[Start of section]

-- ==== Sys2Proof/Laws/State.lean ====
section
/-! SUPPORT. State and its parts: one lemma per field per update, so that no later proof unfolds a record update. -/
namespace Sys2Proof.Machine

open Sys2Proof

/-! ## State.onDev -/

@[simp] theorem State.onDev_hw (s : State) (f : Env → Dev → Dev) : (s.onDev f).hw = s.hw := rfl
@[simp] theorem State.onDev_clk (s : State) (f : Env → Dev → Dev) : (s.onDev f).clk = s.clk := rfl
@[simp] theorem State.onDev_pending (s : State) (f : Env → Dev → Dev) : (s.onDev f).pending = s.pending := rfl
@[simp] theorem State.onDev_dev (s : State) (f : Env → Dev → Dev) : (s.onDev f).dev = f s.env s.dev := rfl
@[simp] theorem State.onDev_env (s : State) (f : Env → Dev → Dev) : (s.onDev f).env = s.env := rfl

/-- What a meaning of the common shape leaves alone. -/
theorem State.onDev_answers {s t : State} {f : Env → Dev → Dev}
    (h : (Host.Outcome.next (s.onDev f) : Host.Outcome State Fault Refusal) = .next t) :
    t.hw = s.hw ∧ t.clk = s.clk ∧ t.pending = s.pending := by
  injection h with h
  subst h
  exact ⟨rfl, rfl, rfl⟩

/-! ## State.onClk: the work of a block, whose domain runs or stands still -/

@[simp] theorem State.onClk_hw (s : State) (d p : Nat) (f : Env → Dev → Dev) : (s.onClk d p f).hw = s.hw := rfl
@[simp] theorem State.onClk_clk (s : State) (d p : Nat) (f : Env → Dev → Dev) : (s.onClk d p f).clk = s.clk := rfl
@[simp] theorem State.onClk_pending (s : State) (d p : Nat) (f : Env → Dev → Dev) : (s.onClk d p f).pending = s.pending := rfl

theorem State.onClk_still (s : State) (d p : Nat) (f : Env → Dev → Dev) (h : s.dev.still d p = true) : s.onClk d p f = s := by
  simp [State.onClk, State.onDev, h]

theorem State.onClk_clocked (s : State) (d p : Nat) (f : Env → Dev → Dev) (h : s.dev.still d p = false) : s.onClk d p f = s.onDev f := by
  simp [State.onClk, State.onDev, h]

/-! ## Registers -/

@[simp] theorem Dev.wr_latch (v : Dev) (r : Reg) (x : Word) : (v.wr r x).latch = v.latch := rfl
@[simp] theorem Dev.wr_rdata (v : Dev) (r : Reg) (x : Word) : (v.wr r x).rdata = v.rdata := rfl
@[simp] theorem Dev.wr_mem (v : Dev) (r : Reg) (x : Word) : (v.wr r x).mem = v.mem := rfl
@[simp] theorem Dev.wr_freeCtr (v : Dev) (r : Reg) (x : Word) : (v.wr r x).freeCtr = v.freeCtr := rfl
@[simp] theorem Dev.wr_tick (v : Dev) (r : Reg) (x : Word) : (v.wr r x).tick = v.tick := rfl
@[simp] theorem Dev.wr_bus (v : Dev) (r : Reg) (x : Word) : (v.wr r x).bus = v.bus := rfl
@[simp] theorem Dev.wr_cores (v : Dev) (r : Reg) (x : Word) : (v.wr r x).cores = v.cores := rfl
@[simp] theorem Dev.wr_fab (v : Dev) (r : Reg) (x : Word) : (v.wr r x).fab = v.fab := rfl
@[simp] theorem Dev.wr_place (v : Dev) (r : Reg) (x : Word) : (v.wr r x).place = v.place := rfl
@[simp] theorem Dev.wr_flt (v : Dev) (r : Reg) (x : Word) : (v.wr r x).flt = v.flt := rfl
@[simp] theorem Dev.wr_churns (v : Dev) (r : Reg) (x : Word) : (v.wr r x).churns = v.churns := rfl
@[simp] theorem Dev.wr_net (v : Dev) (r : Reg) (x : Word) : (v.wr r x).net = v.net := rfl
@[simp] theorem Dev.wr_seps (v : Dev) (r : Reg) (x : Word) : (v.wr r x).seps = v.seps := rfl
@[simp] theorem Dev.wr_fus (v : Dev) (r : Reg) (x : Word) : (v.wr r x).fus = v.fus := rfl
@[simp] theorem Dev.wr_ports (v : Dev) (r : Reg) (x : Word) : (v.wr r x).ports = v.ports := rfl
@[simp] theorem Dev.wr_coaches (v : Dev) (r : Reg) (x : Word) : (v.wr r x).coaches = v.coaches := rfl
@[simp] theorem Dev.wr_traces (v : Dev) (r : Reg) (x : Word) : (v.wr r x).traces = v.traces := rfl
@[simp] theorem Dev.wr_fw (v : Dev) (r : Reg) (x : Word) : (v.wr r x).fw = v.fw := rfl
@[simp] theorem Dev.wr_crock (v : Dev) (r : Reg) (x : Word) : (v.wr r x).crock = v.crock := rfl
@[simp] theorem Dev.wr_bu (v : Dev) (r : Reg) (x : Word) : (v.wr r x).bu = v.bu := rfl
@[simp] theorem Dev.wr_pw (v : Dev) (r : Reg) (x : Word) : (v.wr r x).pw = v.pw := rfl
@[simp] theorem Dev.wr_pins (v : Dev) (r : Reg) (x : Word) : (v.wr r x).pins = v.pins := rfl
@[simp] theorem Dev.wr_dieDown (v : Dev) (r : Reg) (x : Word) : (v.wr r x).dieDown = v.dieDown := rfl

[End of section]

### EXERCISE DIRECTIONS
Looking at the entries above, state how many lines contain "pending"; give the number alone.

### ANSWER BOX
3